#Stem cell treatment for diabetes type 1 cost Activator#
Proinflammatory cytokines further induce signal transducer and activator of transcription 1, nuclear factor κB, and interferon regulatory factor 3 in β-cells, contributing to the maintenance and amplification of the immune processes. IFN-γ may also activate macrophages to release proinflammatory cytokines and reactive oxygen species (ROS). IL-2 and proinflammatory cytokines released by activated CD4 T cells (e.g., interferon-γ, tumor necrosis factor, and IL-1β) maximize the activation of cytotoxic CD8 T cells, the final effectors of β-cell death via apoptosis.



Studies indicate that interleukin (IL)-12 secreted by macrophages may activate Th1-type CD4 T cells. Antigen-presenting cells such as macrophages and dendritic cells (DCs) are the first to infiltrate islets followed by CD4 and CD8 T lymphocytes, natural killer (NK) cells, and B lymphocytes. Autoantibodies against islet antigens are a hallmark of disease development. Immunopathogenesis of T1DĪ combination of environmental risk factors, genetic predisposition, and autoimmune-mediated processes contribute to T1D etiology. This review will focus on the role of stem cells in diabetes cell therapy, with emphasis on bone marrow-derived hematopoietic stem cells (BM-HSCs) and multipotent mesenchymal stromal cells (MSCs). Therefore, understanding the immunopathogenesis of T1D is crucial for designing effective β-cell replacement and immunomodulatory strategies. Failure of interventional therapies in preventing autoimmune β-cell destruction can be attributed to a number of issues such as the transient nature of immune protection that often results in the recurrence of autoimmunity upon drug withdrawal and the failure to induce a tolerant state. Although significant advancement in our understanding of T1D immunopathogenesis has occurred since the efficacy of cyclosporine in reducing insulin requirement was reported more than 25 years ago, immunomodulatory therapies since then have not met with expected clinical success. Since 70%–90% of β-cells have been destroyed at the time of diagnosis, the impact of strategies that aim at preserving β-cell mass is limited. The ideal goal of clinical intervention would be to prevent or arrest the onset and progression of autoimmunity, reverse β-cell destruction, and restore glycometabolic control and immune homeostasis. Type 1 diabetes mellitus (T1D) is a chronic, multifactorial autoimmune disease that involves the progressive destruction of pancreatic β-cells, ultimately resulting in the loss of insulin production and secretion. To conclude, the application of stem cell therapy in the cure for T1D appears extremely promising. The benefits of combinatorial approaches designed to ensure the successful clinical translation of stem cell therapeutic strategies, such as approaches combining effective stem cell strategies with islet transplantation, immunomodulatory drug regimens, and/or novel bioengineering techniques, are also discussed.
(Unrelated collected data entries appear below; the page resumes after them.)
-- ==== Sys2Proof/Laws/OnTime.lean ====
section
/-! SUPPORT. What each operation of `Machine/Time.lean` may change: one lemma for each. -/

set_option linter.all false
set_option Elab.async false

namespace Sys2Proof.Machine

variable {F : Foot} {s0 : State}

/-- What `execTimeFrameSend` may change. -/
def fp_execTimeFrameSend : Foot := ⟨[.sides, .tim], some []⟩
theorem goes_execTimeFrameSend {q : SideId} {departure : Nat} {s : State} (hF : fp_execTimeFrameSend.le F = true) (hgo : Goes F s0 s) :
     Runs F s0 (execTimeFrameSend q departure s) := by
  unfold execTimeFrameSend
  try dsimp only
  repeat' first
    | with_reducible assumption
    | with_reducible refine Runs.next ?_
    | with_reducible refine Goes.upTs (Foot.le_trans (by decide +kernel) hF) ?_
    | with_reducible refine Goes.upS (Foot.le_trans (by decide +kernel) hF) ?_
    | with_reducible refine Goes.foldl ?_ ?_
    | split
    | intro _

/-- What `State.notePeer` may change. -/
def fp_notePeer : Foot := ⟨[.tim], some [0xC021A]⟩
theorem Goes.notePeer {s : State} {q : Nat} {m : List Byte} {arrival : Nat} (hF : fp_notePeer.le F = true) (hgo : Goes F s0 s) :
     Goes F s0 (State.notePeer s q m arrival) := by
  unfold State.notePeer
  try dsimp only
  repeat' first
    | with_reducible assumption
    | with_reducible refine Goes.upTs (Foot.le_trans (by decide +kernel) hF) ?_
    | with_reducible refine Goes.on (List.mem_singleton.2 (fieldName_TIM_STATUS_CONFLICT)) (known_TIM_STATUS_CONFLICT).agrees (Foot.le_trans (by decide +kernel) hF) ?_
    | with_reducible refine Goes.foldl ?_ ?_
    | split
    | intro _

/-- What `execTimeFrameReceived` may change. -/
def fp_execTimeFrameReceived : Foot := ⟨[.tim, .now, .count, .replicas, .freeCtr], some [0xC0300, 0xC0380, 0xC021A,
  0xC021C, 0xC021D, 0xC0200, 0xC020A, 0xC020E, 0xC020D, 0xC0214, 0xC021E, 0xC021B, 0xC0219, 0xC0215, 0xC0280, 0x100019C,
  0x1000180, 0x1000188, 0x100019D]⟩
theorem goes_execTimeFrameReceived {q : SideId} {payload : List Byte} {arrival : Nat} {s : State} (hF : fp_execTimeFrameReceived.le F = true) (hgo : Goes F s0 s) :
     Runs F s0 (execTimeFrameReceived q payload arrival s) := by
  unfold execTimeFrameReceived
  try dsimp only
  repeat' first
    | with_reducible assumption
    | with_reducible refine Runs.next ?_
    | with_reducible refine Goes.upTs (Foot.le_trans (by decide +kernel) hF) ?_
    | with_reducible refine Goes.notePeer (Foot.le_trans (by decide +kernel) hF) ?_
    | with_reducible refine Goes.takeSchedule (Foot.le_trans (by decide +kernel) hF) ?_
    | with_reducible refine Goes.measured (Foot.le_trans (by decide +kernel) hF) ?_
    | with_reducible refine Goes.showParent (Foot.le_trans (by decide +kernel) hF) ?_
    | with_reducible refine Goes.noMaster (Foot.le_trans (by decide +kernel) hF) ?_
    | with_reducible refine Goes.foldl ?_ ?_
    | split
    | intro _

/-- What `execHoldoverEntry` may change. -/
def fp_execHoldoverEntry : Foot := ⟨[.tim, .power, .now, .count, .replicas, .elapsed], some [0xC021C, 0xC021D,
  0xC021E, 0xC021B, 0xC0280]⟩
theorem goes_execHoldoverEntry {s : State} (hF : fp_execHoldoverEntry.le F = true) (hgo : Goes F s0 s) :
     Runs F s0 (execHoldoverEntry s) := by
  unfold execHoldoverEntry
  try dsimp only
  repeat' first
    | with_reducible assumption
    | with_reducible refine Runs.next ?_
    | with_reducible refine Goes.advanceTo (Foot.le_trans (by decide +kernel) hF) ?_
    | with_reducible refine Goes.enterHoldover (Foot.le_trans (by decide +kernel) hF) ?_
    | with_reducible refine Goes.foldl ?_ ?_
    | split
    | intro _

/-- What `execTpulseOut` may change. -/
def fp_execTpulseOut : Foot := ⟨[.tim, .power, .now, .count, .replicas, .elapsed, .outbox], some [0xC021B, 0xC0280]⟩
theorem goes_execTpulseOut {s : State} (hF : fp_execTpulseOut.le F = true) (hgo : Goes F s0 s) :
     Runs F s0 (execTpulseOut s) := by
  unfold execTpulseOut
  try dsimp only
  repeat' first
    | with_reducible assumption
    | with_reducible refine Runs.next ?_
    | with_reducible refine Goes.fabricTo (Foot.le_trans (by decide +kernel) hF) ?_
    | with_reducible refine Goes.emit (Foot.le_trans (by decide +kernel) hF) ?_
    | with_reducible refine Goes.foldl ?_ ?_
    | split
    | intro _

/-- What `execTpulseEdge` may change. -/
def fp_execTpulseEdge : Foot := ⟨[.tim, .now, .count, .replicas, .freeCtr], some [0xC0300, 0xC0380, 0xC021C, 0xC021D,
  0xC0200, 0xC020A, 0xC020E, 0xC020D, 0xC0214, 0xC021E, 0xC021B, 0xC0219, 0xC0215, 0xC0280]⟩
theorem goes_execTpulseEdge {e : Nat} {s : State} (hF : fp_execTpulseEdge.le F = true) (hgo : Goes F s0 s) :
     Runs F s0 (execTpulseEdge e s) := by
  unfold execTpulseEdge
  try dsimp only
  repeat' first
    | with_reducible assumption
    | with_reducible refine Runs.next ?_
    | with_reducible refine Goes.loadSet (Foot.le_trans (by decide +kernel) hF) ?_
    | with_reducible refine Goes.measured (Foot.le_trans (by decide +kernel) hF) ?_
    | with_reducible refine Goes.showParent (Foot.le_trans (by decide +kernel) hF) ?_
    | with_reducible refine Goes.foldl ?_ ?_
    | split
    | intro _

/-- What `State.timSet` may change. -/
def fp_timSet : Foot := ⟨[.tim, .now, .count, .replicas], some [0xC0400, 0xC021E, 0xC021B, 0xC0280]⟩
theorem Goes.timSet {s : State} {hi : Nat} (hF : fp_timSet.le F = true) (hgo : Goes F s0 s) :
     Goes F s0 (State.timSet s hi) := by
  unfold State.timSet
  try dsimp only
  repeat' first
    | with_reducible assumption
    | with_reducible refine Goes.wr (List.mem_singleton.2 (fieldName_TIM_SET_TIME _)) (known_TIM_SET_TIME _).agrees (Foot.le_trans (by decide +kernel) hF) ?_
    | with_reducible refine Goes.loadSet (Foot.le_trans (by decide +kernel) hF) ?_
    | with_reducible refine Goes.upTim (Foot.le_trans (by decide +kernel) hF) (fun _ h => h) ?_
    | with_reducible refine Goes.upTim (Foot.le_trans (by decide +kernel) hF) ?_ ?_
    | with_reducible refine Goes.foldl ?_ ?_
    | exact fun _ h => Tab.wf_erase h _
    | exact fun _ h => Tab.wf_empty
    | exact fun _ h => Tab.wf_set h _ _
    | split
    | intro _

/-- What `execTimSet` may change. -/
def fp_execTimSet : Foot := ⟨[.tim, .now, .count, .replicas], some [0xC0400, 0xC021E, 0xC021B, 0xC0280]⟩
theorem goes_execTimSet {hi : Nat} {s : State} (hF : fp_execTimSet.le F = true) (hgo : Goes F s0 s) :
     Runs F s0 (execTimSet hi s) := by
  unfold execTimSet
  try dsimp only
  repeat' first
    | with_reducible assumption
    | with_reducible refine Runs.next ?_
    | with_reducible refine Goes.timSet (Foot.le_trans (by decide +kernel) hF) ?_
    | with_reducible refine Goes.hostWrite (Foot.le_trans (by decide +kernel) hF) ?_ ?_
    | with_reducible refine Goes.foldl ?_ ?_
    | split
    | intro _

/-- What `execAonRatioMeasure` may change. -/
def fp_execAonRatioMeasure : Foot := ⟨[.tim], some [0x80100]⟩
theorem goes_execAonRatioMeasure {ratio : Nat} {s : State} (hF : fp_execAonRatioMeasure.le F = true) (hgo : Goes F s0 s) :
     Runs F s0 (execAonRatioMeasure ratio s) := by
  unfold execAonRatioMeasure
  try dsimp only
  repeat' first
    | with_reducible assumption
    | with_reducible refine Runs.next ?_
    | with_reducible refine Goes.wr (List.mem_singleton.2 (fieldName_CLK_AON_RATIO_RATIO)) (known_CLK_AON_RATIO_RATIO).agrees (Foot.le_trans (by decide +kernel) hF) ?_
    | with_reducible refine Goes.upTim (Foot.le_trans (by decide +kernel) hF) (fun _ h => h) ?_
    | with_reducible refine Goes.upTim (Foot.le_trans (by decide +kernel) hF) ?_ ?_
    | with_reducible refine Goes.foldl ?_ ?_
    | exact fun _ h => Tab.wf_erase h _
    | exact fun _ h => Tab.wf_empty
    | exact fun _ h => Tab.wf_set h _ _
    | split
    | intro _

end Sys2Proof.Machine
end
Herein, we discuss the therapeutic potential of stem cells derived from a variety of sources for the cure of T1D, for example, embryonic stem cells, induced pluripotent stem cells, bone marrow-derived hematopoietic stem cells, and multipotent mesenchymal stromal cells derived from bone marrow, umbilical cord blood, and adipose tissue. While the regenerative potential of stem cells can be harnessed to make available a self-replenishing supply of glucose-responsive insulin-producing cells, their immunomodulatory properties may potentially be used to prevent, arrest, or reverse autoimmunity, ameliorate innate/alloimmune graft rejection, and prevent recurrence of the disease. Stem cell therapy offers a solution to the cited challenges of islet transplantation. Despite promising outcomes observed with islet transplantation and advancements in immunomodulatory therapies, the need for an effective cell replacement strategy for curing T1D still persists. The goal of clinical intervention is to prevent or arrest the onset and progression of autoimmunity, reverse β-cell destruction, and restore glycometabolic and immune homeostasis.